Image source: The Motley Fool.

Berkshire Hathaway was a struggling textiles manufacturer when Buffett took a controlling stake in 1965. Upon realizing that its core business simply wasn’t viable, he turned it into a holding company for his various investments. It is now a $1 trillion conglomerate with numerous wholly owned subsidiaries, a $306 billion portfolio of publicly traded stocks, and a whopping $373 billion in cash.

Berkshire owns insurance companies like GEICO Insurance, General Re, and National Indemnity Company, in addition to utilities like PacifiCorp and Northern Natural Gas. It also owns logistics companies like BNSF Railway, which operates one of America’s largest freight railroad networks. These subsidiaries produce a ton of cash flow, which funds other acquisitions and investments for Berkshire.

Berkshire invests a lot of that money in the public markets. Through its $306 billion stock portfolio, the conglomerate owns minority stakes in dozens of different companies, including media giants like The New York Times Co., restaurant chains like Domino’s Pizza, payment powerhouses like Visa, and technology titans like Apple (NASDAQ: AAPL).

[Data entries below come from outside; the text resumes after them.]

/-! ## FREEZE and SAFE-HOLD -/

/-- A field stays fenced until a new image is loaded into it (R27, R431). -/
def State.keepFenced (s : State) (f : Nat) : State :=
  { s with cfg := { s.cfg with fenced := s.cfg.fenced.filter (· != f) ++ [f] } }
/-- A new image stands in a field. -/
def State.endFenced (s : State) (f : Nat) : State :=
  { s with cfg := { s.cfg with fenced := s.cfg.fenced.filter (· != f) } }
/-- R27, R190: an accepted reshape is void: its fields lose their configuration and stay fenced; a load that was not yet
accepted ends with the code MODE. The cause RESHAPING of the fields' NIs stays until a new image comes (DESIGN CHOICE, log
entry 79: the rule names slots, fences and CFG.FIELDS only). -/
def State.voidLoad (s : State) : State :=
  match s.cfg.load with
  | none => s
  | some l =>
    if s.mode.ov.reshape then
      let s := s.forEach (l.sections.map (·.1)) fun s f =>
        ((s.unconfigure f).setFld f { (s.fld f) with phase := .idle }).keepFenced f
      let s : State := { s with cfg := { s.cfg with load := none } }
      (s.put F.CFG_RESHAPE_MAP 0).syncConfig
    else s.failLoad ⟨8, 0, 31, 0⟩

/-- What cuts every transition short: no drain, no LOCKING, no reshape. -/
def ModeSt.cut (m : ModeSt) : ModeSt :=
  { m with busy := false, drain := none, runNext := false, backNext := false, ov := { m.ov with reshape := false } }
/-- R25: a STOP or VALLEY that waits for its tick loses to a mode of higher precedence and is rejected. -/
def State.rejectDrain (s : State) : State :=
  match s.mode.drain with
  | some d =>
    ({ s with mode := { s.mode with drain := none, busy := false } } : State).rejectRequest (match d with | .stop => 2 | .valley => 3)
  | none => s
/-- LOCKING is abandoned. -/
def State.stopLock (s : State) : State := { s with time := { s.time with lock := .none, good := 0, placed := none } }

/-- Table 1-5: a fatal error with FREEZE policy; under SAFE-HOLD it stays pending (R25). -/
def State.enterFreeze (s : State) : State :=
  if s.mode.ov.freeze then s
  else if s.mode.ov.safeHold then s.pendCause .freeze
  else
    let s := s.rejectDrain.voidLoad.stopLock
    let m := s.mode.cut
    let s := s.enterMode { m with ov := { m.ov with freeze := true } } .fatal
    (s.linksFrozen.forEach (List.range 8) State.dramSleep).endRenewal

/-- R19, R400: SAFE-HOLD: ticks stop, time is not valid, links are silent, DRAM refreshes itself. -/
def State.enterSafeHold (s : State) (c : Cause) : State :=
  if s.mode.ov.safeHold then s
  else
    let s := s.rejectDrain.voidLoad.stopLock
    let m := s.mode.cut
    let s := s.enterMode { m with ov := { m.ov with safeHold := true } } c
    let s := if s.time.ticks then s.wdLoad else s
    let s : State := { s with time := { s.time with nextTick := none, ticks := false } }
    let s := (s.clear F.TIME_STATUS_VALID).clear F.TIME_STATUS_TICKS
    s.linksSafe.forEach (List.range 8) State.dramSleep

/-! ## The power sequencer (R57, R58, R403 to R406) -/

/-- R57 step 3: a raise is abandoned: VCORE returns. -/
def State.abandonRaise (s : State) (j : Nat) : State :=
  let s := (s.command s.power.old).clear F.PWR_OPSTAT_BUSY
  let s : State := { s with power := { s.power with raising := none, good := false } }
  (s.raise F.PWR_ERR_PGTMO).postLog 0x0F3 92 j
/-- R57 step 4: at a tick after power-good the fabric clock switches. -/
def State.opSwitch (s : State) : State :=
  match s.power.raising with
  | some j =>
    if s.power.good then
      let old := s.get F.PWR_OPSTAT_OPCUR
      let s := (s.setPoints (s.get F.PWR_OPSTAT_OPV) j).clear F.PWR_OPSTAT_BUSY
      let s : State := { s with power := { s.power with raising := none, good := false } }
      (s.post 0x0F2 92 (16 * old + j)).lockRaised.lockRaise
    else s
  | none => s

/-- POWER_GOOD, R57. -/
def execPowerGood (s : State) : Ans :=
  .next (if s.power.raising.isSome then { s with power := { s.power with good := true } } else s)
/-- PGTMO, R57: power-good still absent 150 µs after the command. -/
def execPgtmo (s : State) : Ans :=
  .next (match s.power.raising with
    | some j => if s.power.good then s else s.abandonRaise j
    | none => s)
/-- R58 step 3: the lowered voltage has settled. -/
def State.settled (s : State) : State :=
  if s.power.lowering then
    State.lockRaise { (s.clear F.PWR_OPSTAT_BUSY) with power := { s.power with lowering := false } }
  else s
def execVcoreSettled (s : State) : Ans := .next s.settled

/-- VOUT_MODE_READ, R403: the answer is the linear mode, another mode, or none, which is the third failure in a row (R405). -/
def State.voutMode (s : State) (answer : Option Bool) : State :=
  if !s.power.powered then s
  else match answer with
    | some true => (s.raise F.PWR_OPSTAT_VMOK).command (s.get F.PWR_OPSTAT_OPV)
    | some false => (s.clear F.PWR_OPSTAT_VMOK).raise F.PWR_ERR_VMODE
    | none =>
      (((s.clear F.PWR_OPSTAT_VMOK).raise F.PWR_ERR_VMODE).raise F.PWR_ERR_PMBUS).postLog 0x0F3 92 (s.get F.PWR_OPSTAT_OPV)
def execVoutModeRead (answer : Option Bool) (s : State) : Ans := .next (s.voutMode answer)

/-- R405: the third failure in a row of a transaction. -/
def State.pmbusFail (s : State) : State :=
  let s : State := { s with power := { s.power with fails := s.power.fails + 1 } }
  if s.power.fails < 3 then s
  else
    let s : State := { (s.raise F.PWR_ERR_PMBUS) with power := { s.power with fails := 0 } }
    match s.power.raising with
    | some j => s.abandonRaise j
    | none =>
      let asked := s.get F.PWR_OPSTAT_OPV
      let s := if s.power.lowering then (s.command s.power.old).settled else s
      s.postLog 0x0F3 92 asked
/-- PMBUS_POLL, R404: STATUS_WORD and READ_VOUT. -/
def State.pmbusPoll (s : State) (a : PmbusAnswer) : State :=
  if !s.is F.PWR_OPSTAT_VMOK then s
  else
    match a with
    | .failed => s.pmbusFail
    | .status pg mv =>
      let s : State := { s with power := { s.power with fails := 0 } }
      if pg && decide ((mv - s.power.target).natAbs ≤ 15) then
        if s.power.raising.isSome then { s with power := { s.power with good := true } } else s.settled
      else s
def execPmbusPoll (a : PmbusAnswer) (s : State) : Ans := .next (s.pmbusPoll a)

/-- UNDERVOLTAGE, R406. -/
def State.undervoltage (s : State) : State :=
  let s := (s.raise F.PWR_ERR_UV).post 0x0F4 92 (s.get F.PWR_OPSTAT_OPCUR)
  if s.is F.PWR_CTL_UVPOL then s.logEntry 0x0F4 92 (s.get F.PWR_OPSTAT_OPCUR) 0 else s.enterFreeze
def execUndervoltage (s : State) : Ans := .next s.undervoltage

/-! ## Requests (Table 1-5) -/

/-- R26: whether a request is refused here: a transition runs, or Table 1-5 does not allow it. -/
def State.refuses (s : State) (allowed : List Mode) : Bool :=
  s.mode.busy || !allowed.contains s.mode.top || s.mode.ov.reshape

/-- REQ_RUN. -/
def State.reqRun (s : State) : State :=
  if s.refuses [.staged] then s.rejectRequest 1 else s.enterLocking .host
def execReqRun (s : State) : Ans := .next s.reqRun

/-- A transition waits for the first tick at which no field that runs frames is late. -/
def State.beginDrain (s : State) (d : Drain) : State := { s with mode := { s.mode with busy := true, drain := some d } }
def State.reqStop (s : State) : State :=
  if s.refuses [.run, .holdover] then s.rejectRequest 2 else s.beginDrain .stop

/-- The NIs of the blocks of a domain (Table 10-1); the router side of every NI is in SPN. -/
def domainNis (d : Nat) : List Nat :=
  if d = 1 then [92, 94, 95]
  else if 4 ≤ d ∧ d < 28 then fieldNis (d - 4)
  else if 28 ≤ d ∧ d < 36 then [72 + (d - 28)]
  else if 36 ≤ d ∧ d < 40 then
    ((List.range 6).filter fun p => portDomain p == d).map (82 + ·) ++ [88 + (d - 36)]
  else []
/-- A cause of an NI's state. -/
def State.niCauses (s : State) (n : Nat) (g : NiCauses → NiCauses) : State :=
  s.setNi n { s.ni n with causes := g (s.ni n).causes }
def State.nisClosing (s : State) (d : Nat) : State :=
  s.forEach (domainNis d) fun s n => s.niCauses n fun c => { c with closing := true }
/-- R388 step 1 for one domain: its NIs close; a field's frame that ends now was its last. -/
def State.beginOff (s : State) (d : Nat) : State :=
  let s := s.nisClosing d
  let s := if 4 ≤ d ∧ d < 28 then s.setFld (d - 4) { s.fld (d - 4) with phase := .idle } else s
  { s with power := { s.power with steps := SMap.set s.power.steps 0 d 1 } }

/-- The domains that are switched: FLD, DRC, LNG and CRY. -/
def switchable : List Nat := (List.range 37).map (· + 4)
/-- The domains that VALLEY switches off: every one but AO and HBR (R392). -/
def valleyDomains : List Nat := 1 :: 2 :: switchable
/-- R392: VALLEY entry starts: MODE reads VALLEY, polling stops, the timetable is cleared, and the drains begin. -/
def State.enterValley (s : State) : State :=
  let s := s.enterMode { s.mode with busy := true, drain := none, ov := { s.mode.ov with valley := true } } .host
  let s := (s.put F.PWR_VALLEY_STATE 1).put F.PWR_VALLEY_SRC 0
  s.clearTimetable.forEach (valleyDomains.filter s.domainOn) State.beginOff
def State.reqValley (s : State) : State :=
  if s.refuses [.bare, .staged, .run, .holdover] then s.rejectRequest 3
  else if s.mode.base = .run ∨ s.mode.base = .holdover then s.beginDrain .valley
  else s.enterValley
def execReqValley (s : State) : Ans := .next s.reqValley

/-- UNLOAD clears configuration memory. -/
def State.reqUnload (s : State) : State :=
  if s.refuses [.staged] || s.cfg.load.isSome then s.rejectRequest 6
  else (s.clearConfig).enterMode { s.mode with base := .bare } .host

/-- LOCK_TIMEOUT. -/
def State.lockTimeout (s : State) : State :=
  if s.mode.top = .locking then
    (s.stopLock.raise F.GLB_ERR_LOCKTO).enterMode { s.mode with base := .staged, busy := false, runNext := false } .lock
  else s

/-! ## Clocks (R396 to R401) -/

/-- The synthesizers follow REFCLK_CH. -/
def State.onCh (s : State) : Bool := !s.is F.CLK_STAT_ONLOC && !s.is F.CLK_CTL_PRIM
/-- REFCLK_LOC is enabled (R397). -/
def State.locEnabled (s : State) : Bool := s.is F.CLK_CTL_PRIM || s.is F.CLK_CTL_FAILOVER
/-- Some synthesizer is locked. -/
def State.anyLock (s : State) : Bool := s.synthsLocked || s.is F.CLK_STAT_TBLOCK
/-- The synthesizers marked SAFE-HOLD lose lock; RAW runs on the backup oscillator. -/
def State.unlockAll (s : State) : State :=
  ((((s.clear F.CLK_STAT_TBLOCK).clear F.CLK_STAT_STWLOCK).clear F.CLK_STAT_SPNLOCK).clear F.CLK_STAT_FABLOCK).clear
    F.TIME_STATUS_HOLD

/-- R254: HOLDOVER begins; HOLD reads 1 while RAW runs from REFCLK_LOC. -/
def State.startHoldover (s : State) : State :=
  let s := s.raise F.TIME_STATUS_HOLD
  { s with time := { s.time with requalified := false, good := 0 }, mode := { s.mode with backNext := false } }
/-- R25, R28, R398: the failover's HOLDOVER: taken over RUN, pending under an overlay that may return to RUN. -/
def State.failover (s : State) : State :=
  let s := s.startHoldover
  if s.mode.base ≠ .run then s
  else if s.mode.suspended then s.pendCause .holdover
  else s.enterMode { s.mode with base := .holdover } .clock

/-- REFCLK_CH_LOSS. -/
def State.chLoss (s : State) : State :=
  let ok := s.is F.CLK_CTL_FAILOVER && s.is F.CLK_STAT_LOCOK && s.is F.CLK_STAT_RATIOV
  let s := s.clear F.CLK_STAT_CHOK
  if !s.power.powered then s
  else
    let s := s.raise F.CLK_ERR_CHLOSS
    if !s.onCh || !s.anyLock then s
    else if ok then
      (((s.raise F.CLK_STAT_ONLOC).raise F.CLK_ERR_FOVER).post 0x0F5 92 0).failover
    else (s.unlockAll.post 0x0F5 92 0).enterSafeHold .clock
def execRefclkChLoss (s : State) : Ans := .next s.chLoss

/-- REFCLK_LOC_LOSS. -/
def State.locLoss (s : State) : State :=
  if !s.power.powered || !s.locEnabled then s
  else
    let s := ((s.clear F.CLK_STAT_LOCOK).clear F.CLK_STAT_RATIOV).raise F.CLK_ERR_LOCLOSS
    if s.onCh || !s.anyLock then s
    else (s.unlockAll.post 0x0F5 92 1).enterSafeHold .clock
def execRefclkLocLoss (s : State) : Ans := .next s.locLoss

Apple is actually Berkshire’s single largest holding. Buffett invested about $38 billion in the iPhone maker between 2016 and 2023, and the stake was worth a staggering $170 billion heading into 2024. To cash in some of those gains and reduce risk, Buffett, Abel, and their respective teams have gradually sold about 75% of Berkshire’s Apple position since then, but it still represents 18.6% (or $57 billion) of the conglomerate’s portfolio.